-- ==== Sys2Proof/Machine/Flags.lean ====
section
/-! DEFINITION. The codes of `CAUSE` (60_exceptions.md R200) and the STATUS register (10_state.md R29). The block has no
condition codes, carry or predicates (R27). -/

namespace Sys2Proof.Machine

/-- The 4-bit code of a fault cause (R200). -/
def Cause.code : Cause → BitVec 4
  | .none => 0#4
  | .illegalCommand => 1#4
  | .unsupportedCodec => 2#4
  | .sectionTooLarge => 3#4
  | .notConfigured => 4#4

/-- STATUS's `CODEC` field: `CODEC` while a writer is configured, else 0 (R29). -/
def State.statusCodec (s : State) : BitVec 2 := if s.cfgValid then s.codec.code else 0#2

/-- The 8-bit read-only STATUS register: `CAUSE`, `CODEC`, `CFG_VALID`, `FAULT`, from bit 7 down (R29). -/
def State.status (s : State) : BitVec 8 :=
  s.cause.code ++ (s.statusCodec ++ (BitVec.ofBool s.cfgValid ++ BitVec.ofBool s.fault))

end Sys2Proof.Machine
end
--- --- ---
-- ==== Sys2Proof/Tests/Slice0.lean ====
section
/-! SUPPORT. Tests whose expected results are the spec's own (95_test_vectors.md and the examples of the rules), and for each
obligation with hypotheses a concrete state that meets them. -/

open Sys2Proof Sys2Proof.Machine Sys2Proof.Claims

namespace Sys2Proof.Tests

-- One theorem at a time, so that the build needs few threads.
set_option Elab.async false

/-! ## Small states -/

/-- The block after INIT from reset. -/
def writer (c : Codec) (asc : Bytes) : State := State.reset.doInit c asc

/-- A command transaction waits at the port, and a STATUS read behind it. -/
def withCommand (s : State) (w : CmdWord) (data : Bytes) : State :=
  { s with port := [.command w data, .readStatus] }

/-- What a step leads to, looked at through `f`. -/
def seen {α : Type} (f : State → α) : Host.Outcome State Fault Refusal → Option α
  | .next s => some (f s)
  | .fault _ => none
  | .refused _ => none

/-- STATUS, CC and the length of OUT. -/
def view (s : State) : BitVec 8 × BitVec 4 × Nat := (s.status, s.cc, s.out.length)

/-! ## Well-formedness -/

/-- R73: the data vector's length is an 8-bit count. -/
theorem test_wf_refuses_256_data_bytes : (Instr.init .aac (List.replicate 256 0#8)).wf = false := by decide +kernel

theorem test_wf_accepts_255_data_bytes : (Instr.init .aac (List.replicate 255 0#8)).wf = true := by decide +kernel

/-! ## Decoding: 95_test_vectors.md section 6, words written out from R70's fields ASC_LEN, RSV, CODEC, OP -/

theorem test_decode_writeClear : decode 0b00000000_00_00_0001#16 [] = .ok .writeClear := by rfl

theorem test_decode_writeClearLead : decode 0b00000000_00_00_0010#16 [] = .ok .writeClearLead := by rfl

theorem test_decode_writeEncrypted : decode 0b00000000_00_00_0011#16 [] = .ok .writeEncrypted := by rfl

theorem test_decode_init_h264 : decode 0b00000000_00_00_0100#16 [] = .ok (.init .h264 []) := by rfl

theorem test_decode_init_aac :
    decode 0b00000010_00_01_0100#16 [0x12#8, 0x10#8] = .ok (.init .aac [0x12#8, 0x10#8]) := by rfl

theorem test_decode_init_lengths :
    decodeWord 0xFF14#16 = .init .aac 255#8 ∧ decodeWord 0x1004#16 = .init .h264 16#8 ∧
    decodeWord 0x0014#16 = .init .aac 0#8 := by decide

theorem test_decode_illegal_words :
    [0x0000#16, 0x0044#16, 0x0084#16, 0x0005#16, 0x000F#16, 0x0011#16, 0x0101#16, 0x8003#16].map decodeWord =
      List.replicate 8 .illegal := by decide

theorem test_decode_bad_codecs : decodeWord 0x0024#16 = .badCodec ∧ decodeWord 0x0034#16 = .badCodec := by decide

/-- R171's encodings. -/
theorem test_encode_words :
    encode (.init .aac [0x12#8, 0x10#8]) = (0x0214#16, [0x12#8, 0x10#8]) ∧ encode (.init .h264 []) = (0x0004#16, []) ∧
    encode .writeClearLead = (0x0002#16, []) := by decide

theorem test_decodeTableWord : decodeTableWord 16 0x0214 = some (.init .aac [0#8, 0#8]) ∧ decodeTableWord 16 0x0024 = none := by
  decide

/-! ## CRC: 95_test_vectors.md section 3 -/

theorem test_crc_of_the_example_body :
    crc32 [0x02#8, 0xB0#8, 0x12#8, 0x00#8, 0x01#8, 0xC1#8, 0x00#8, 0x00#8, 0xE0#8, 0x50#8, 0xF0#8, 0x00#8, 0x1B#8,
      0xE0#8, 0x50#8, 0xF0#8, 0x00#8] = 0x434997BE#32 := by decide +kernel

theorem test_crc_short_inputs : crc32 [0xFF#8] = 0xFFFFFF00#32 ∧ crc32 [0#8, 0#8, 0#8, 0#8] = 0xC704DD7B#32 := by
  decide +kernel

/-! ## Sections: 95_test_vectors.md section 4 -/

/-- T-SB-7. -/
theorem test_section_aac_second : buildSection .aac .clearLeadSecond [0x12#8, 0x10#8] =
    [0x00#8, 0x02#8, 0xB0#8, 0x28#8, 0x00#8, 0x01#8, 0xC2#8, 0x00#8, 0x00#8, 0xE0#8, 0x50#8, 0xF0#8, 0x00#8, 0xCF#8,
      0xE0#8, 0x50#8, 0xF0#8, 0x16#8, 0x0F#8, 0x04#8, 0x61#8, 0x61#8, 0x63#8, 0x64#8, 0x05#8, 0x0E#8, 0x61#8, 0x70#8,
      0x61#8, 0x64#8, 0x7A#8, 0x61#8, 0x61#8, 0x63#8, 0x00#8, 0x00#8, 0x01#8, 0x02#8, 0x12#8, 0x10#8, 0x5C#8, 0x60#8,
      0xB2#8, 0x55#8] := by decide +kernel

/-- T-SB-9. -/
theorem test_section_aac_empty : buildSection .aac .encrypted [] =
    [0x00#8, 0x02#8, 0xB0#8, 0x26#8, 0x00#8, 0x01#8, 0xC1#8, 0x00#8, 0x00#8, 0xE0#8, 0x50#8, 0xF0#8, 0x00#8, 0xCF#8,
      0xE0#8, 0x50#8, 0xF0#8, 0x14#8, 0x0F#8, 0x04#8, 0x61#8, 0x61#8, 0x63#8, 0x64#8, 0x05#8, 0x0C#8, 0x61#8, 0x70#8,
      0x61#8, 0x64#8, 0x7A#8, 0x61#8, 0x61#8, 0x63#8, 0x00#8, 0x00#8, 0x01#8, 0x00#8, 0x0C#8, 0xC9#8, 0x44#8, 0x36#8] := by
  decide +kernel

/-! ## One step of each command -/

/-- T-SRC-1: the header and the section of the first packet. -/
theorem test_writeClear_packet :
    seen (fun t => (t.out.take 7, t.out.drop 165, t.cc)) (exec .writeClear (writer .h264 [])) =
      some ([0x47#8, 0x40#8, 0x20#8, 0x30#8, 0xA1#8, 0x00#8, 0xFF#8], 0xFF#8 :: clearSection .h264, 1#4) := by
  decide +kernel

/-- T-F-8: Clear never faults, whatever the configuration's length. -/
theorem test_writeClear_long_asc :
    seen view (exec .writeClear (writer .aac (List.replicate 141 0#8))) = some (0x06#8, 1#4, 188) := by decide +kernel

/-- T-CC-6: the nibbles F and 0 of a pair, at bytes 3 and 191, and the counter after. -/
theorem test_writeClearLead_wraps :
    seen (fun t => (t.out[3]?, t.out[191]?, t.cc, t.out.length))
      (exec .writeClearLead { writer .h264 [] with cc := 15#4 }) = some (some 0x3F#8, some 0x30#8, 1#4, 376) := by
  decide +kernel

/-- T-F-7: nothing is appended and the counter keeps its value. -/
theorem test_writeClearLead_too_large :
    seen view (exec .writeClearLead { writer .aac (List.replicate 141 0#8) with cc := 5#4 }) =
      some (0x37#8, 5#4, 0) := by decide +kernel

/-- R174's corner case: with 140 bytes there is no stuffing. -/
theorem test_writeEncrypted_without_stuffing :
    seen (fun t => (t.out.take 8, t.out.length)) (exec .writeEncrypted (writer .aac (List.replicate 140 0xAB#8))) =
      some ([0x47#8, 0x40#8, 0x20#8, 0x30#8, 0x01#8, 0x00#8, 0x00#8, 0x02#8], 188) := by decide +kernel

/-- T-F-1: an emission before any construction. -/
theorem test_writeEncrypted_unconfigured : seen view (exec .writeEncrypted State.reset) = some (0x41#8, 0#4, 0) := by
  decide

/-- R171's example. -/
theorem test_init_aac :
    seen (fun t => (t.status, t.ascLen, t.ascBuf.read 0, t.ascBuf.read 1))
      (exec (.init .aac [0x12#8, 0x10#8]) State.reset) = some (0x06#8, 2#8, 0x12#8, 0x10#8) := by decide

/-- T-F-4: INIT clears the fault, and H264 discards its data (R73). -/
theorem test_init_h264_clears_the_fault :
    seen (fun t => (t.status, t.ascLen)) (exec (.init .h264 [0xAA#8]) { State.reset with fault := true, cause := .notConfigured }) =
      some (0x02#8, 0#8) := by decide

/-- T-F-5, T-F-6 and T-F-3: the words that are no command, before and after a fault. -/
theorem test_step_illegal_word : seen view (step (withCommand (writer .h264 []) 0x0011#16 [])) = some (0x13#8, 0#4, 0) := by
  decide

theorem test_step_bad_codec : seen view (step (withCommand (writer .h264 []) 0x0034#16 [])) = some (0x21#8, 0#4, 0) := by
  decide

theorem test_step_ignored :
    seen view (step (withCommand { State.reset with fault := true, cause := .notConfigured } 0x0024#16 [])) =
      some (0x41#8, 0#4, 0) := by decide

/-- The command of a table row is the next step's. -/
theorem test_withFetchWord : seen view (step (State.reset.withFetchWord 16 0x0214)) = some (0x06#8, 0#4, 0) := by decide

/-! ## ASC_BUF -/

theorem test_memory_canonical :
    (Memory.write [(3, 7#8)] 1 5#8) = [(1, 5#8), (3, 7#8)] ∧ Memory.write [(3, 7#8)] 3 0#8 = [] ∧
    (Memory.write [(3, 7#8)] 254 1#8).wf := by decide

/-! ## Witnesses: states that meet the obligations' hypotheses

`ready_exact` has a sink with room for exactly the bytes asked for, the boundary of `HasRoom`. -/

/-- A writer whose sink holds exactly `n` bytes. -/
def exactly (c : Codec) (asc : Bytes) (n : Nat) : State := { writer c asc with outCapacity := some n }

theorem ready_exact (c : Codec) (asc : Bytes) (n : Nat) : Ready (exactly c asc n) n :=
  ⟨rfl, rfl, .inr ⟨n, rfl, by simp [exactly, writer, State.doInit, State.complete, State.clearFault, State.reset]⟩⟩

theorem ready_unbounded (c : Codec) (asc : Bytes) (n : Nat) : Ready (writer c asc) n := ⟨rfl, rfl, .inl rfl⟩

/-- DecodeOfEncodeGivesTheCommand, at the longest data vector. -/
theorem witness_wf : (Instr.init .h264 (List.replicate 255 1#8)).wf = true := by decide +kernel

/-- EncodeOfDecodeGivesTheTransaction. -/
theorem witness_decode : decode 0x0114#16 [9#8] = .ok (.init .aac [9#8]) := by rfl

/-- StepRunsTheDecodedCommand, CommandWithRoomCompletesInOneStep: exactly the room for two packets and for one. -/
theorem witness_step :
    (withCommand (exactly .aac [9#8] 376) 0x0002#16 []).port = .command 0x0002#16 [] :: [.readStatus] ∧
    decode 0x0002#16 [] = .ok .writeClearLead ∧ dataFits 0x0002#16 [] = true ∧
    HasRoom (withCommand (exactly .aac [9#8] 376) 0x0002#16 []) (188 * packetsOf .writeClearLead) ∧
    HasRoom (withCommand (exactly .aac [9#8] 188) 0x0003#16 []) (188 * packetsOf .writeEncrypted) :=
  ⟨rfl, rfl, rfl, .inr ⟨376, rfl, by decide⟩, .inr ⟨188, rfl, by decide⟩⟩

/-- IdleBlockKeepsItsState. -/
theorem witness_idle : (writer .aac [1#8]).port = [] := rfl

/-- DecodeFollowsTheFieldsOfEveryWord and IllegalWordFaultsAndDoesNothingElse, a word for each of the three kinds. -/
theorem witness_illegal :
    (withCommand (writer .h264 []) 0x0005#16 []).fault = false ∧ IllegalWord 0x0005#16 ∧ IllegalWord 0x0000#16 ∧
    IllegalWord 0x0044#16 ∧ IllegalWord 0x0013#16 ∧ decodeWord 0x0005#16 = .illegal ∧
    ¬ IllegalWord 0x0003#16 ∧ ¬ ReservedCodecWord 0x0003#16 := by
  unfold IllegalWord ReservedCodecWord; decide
--- --- ---
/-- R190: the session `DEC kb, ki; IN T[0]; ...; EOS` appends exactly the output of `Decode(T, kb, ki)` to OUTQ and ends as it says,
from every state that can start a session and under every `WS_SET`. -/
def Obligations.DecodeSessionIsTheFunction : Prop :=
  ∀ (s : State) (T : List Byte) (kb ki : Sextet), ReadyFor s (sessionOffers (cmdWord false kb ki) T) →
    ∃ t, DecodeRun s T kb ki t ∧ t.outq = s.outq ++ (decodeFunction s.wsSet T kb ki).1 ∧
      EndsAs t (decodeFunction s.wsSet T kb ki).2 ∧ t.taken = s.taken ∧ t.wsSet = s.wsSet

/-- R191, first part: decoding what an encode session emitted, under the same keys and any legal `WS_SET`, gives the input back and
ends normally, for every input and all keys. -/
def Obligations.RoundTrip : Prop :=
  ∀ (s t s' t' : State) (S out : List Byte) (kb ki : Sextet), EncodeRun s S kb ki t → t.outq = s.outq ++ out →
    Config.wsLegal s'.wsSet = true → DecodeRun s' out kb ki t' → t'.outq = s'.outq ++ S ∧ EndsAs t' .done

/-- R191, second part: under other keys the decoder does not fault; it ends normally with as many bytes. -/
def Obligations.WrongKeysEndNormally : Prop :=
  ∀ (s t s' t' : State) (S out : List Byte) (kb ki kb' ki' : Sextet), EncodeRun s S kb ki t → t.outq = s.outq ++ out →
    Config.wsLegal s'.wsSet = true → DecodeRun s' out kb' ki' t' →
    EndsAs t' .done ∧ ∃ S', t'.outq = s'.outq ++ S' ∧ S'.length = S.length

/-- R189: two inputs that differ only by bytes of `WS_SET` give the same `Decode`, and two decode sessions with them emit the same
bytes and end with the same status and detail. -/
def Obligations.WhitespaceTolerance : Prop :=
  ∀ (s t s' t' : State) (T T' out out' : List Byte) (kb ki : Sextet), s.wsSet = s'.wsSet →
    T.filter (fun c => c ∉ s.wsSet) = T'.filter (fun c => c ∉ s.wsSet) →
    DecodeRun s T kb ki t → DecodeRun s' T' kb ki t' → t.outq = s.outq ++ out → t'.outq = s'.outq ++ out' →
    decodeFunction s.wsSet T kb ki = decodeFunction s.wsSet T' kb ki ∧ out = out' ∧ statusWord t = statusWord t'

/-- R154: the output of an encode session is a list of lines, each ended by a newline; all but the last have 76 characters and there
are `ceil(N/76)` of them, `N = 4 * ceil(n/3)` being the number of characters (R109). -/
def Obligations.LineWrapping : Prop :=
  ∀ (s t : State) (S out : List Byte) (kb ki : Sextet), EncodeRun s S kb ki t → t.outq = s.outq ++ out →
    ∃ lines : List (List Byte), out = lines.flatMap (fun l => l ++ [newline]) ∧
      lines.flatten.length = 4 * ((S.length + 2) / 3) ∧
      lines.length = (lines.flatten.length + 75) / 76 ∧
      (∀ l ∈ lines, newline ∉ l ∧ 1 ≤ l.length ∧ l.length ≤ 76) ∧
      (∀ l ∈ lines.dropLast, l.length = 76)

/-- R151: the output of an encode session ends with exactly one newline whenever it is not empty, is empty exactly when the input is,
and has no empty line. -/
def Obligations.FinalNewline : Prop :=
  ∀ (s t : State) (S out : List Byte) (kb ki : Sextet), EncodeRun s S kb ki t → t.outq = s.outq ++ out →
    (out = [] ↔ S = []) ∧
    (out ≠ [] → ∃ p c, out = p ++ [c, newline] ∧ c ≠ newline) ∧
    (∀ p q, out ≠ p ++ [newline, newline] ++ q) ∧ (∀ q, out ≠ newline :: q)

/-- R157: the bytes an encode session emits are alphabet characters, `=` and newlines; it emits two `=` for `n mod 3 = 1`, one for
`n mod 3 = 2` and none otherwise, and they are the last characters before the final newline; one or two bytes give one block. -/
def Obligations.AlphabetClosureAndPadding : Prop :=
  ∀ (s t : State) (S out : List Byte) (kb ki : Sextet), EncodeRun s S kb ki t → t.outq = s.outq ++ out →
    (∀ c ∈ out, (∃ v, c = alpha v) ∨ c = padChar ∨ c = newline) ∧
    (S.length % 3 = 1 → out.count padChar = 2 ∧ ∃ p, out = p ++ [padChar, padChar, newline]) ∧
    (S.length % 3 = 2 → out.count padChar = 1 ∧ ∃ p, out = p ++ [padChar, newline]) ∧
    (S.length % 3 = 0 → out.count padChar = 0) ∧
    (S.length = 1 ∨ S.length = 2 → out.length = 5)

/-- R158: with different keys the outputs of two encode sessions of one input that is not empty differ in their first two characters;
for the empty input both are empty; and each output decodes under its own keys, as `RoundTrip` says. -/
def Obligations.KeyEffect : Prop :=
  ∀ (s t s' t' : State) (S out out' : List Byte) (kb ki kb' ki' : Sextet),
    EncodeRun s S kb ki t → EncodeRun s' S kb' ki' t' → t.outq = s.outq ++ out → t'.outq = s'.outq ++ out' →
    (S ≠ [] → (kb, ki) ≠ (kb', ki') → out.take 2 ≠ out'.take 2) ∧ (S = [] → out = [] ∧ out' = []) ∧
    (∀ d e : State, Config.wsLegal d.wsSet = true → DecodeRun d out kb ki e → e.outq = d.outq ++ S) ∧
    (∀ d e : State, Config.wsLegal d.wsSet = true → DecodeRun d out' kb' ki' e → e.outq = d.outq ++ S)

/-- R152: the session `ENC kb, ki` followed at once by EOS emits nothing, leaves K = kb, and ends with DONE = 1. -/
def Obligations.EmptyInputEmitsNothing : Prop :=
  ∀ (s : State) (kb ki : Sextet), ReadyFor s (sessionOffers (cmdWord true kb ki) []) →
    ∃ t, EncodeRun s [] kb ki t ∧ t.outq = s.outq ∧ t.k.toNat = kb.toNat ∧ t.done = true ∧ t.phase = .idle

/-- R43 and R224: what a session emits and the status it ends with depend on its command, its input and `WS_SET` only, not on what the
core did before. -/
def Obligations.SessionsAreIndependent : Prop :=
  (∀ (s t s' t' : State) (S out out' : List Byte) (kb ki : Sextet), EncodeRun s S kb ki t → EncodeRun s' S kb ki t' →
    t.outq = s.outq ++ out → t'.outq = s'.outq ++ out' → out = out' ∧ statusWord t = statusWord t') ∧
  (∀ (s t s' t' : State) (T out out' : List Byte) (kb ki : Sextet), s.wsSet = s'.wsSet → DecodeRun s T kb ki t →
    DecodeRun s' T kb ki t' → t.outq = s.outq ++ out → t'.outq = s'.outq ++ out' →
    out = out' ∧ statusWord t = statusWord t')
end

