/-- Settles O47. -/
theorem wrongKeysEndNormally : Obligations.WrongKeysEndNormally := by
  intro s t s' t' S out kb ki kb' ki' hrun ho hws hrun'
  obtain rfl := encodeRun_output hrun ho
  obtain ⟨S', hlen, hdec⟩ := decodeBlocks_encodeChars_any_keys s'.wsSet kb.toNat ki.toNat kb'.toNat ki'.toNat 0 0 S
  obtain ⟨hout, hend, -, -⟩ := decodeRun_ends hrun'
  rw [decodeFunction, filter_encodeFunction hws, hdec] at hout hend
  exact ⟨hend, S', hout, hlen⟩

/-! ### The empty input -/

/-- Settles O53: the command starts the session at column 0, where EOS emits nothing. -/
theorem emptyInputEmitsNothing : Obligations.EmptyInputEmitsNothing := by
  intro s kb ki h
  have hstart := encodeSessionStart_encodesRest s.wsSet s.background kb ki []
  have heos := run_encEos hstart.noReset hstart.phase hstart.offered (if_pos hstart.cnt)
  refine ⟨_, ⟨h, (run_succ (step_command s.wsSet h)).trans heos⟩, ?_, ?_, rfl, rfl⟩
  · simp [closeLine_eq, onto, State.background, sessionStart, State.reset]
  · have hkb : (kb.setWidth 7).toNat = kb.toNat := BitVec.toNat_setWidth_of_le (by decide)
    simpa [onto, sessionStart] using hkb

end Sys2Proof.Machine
--- --- ---
Take every line from the data that includes the word "ReadyFor".

** TASK SOLUTION **
  ∀ (s : State) (T : List Byte) (kb ki : Sextet), ReadyFor s (sessionOffers (cmdWord false kb ki) T) →
  ∀ (s : State) (kb ki : Sextet), ReadyFor s (sessionOffers (cmdWord true kb ki) []) →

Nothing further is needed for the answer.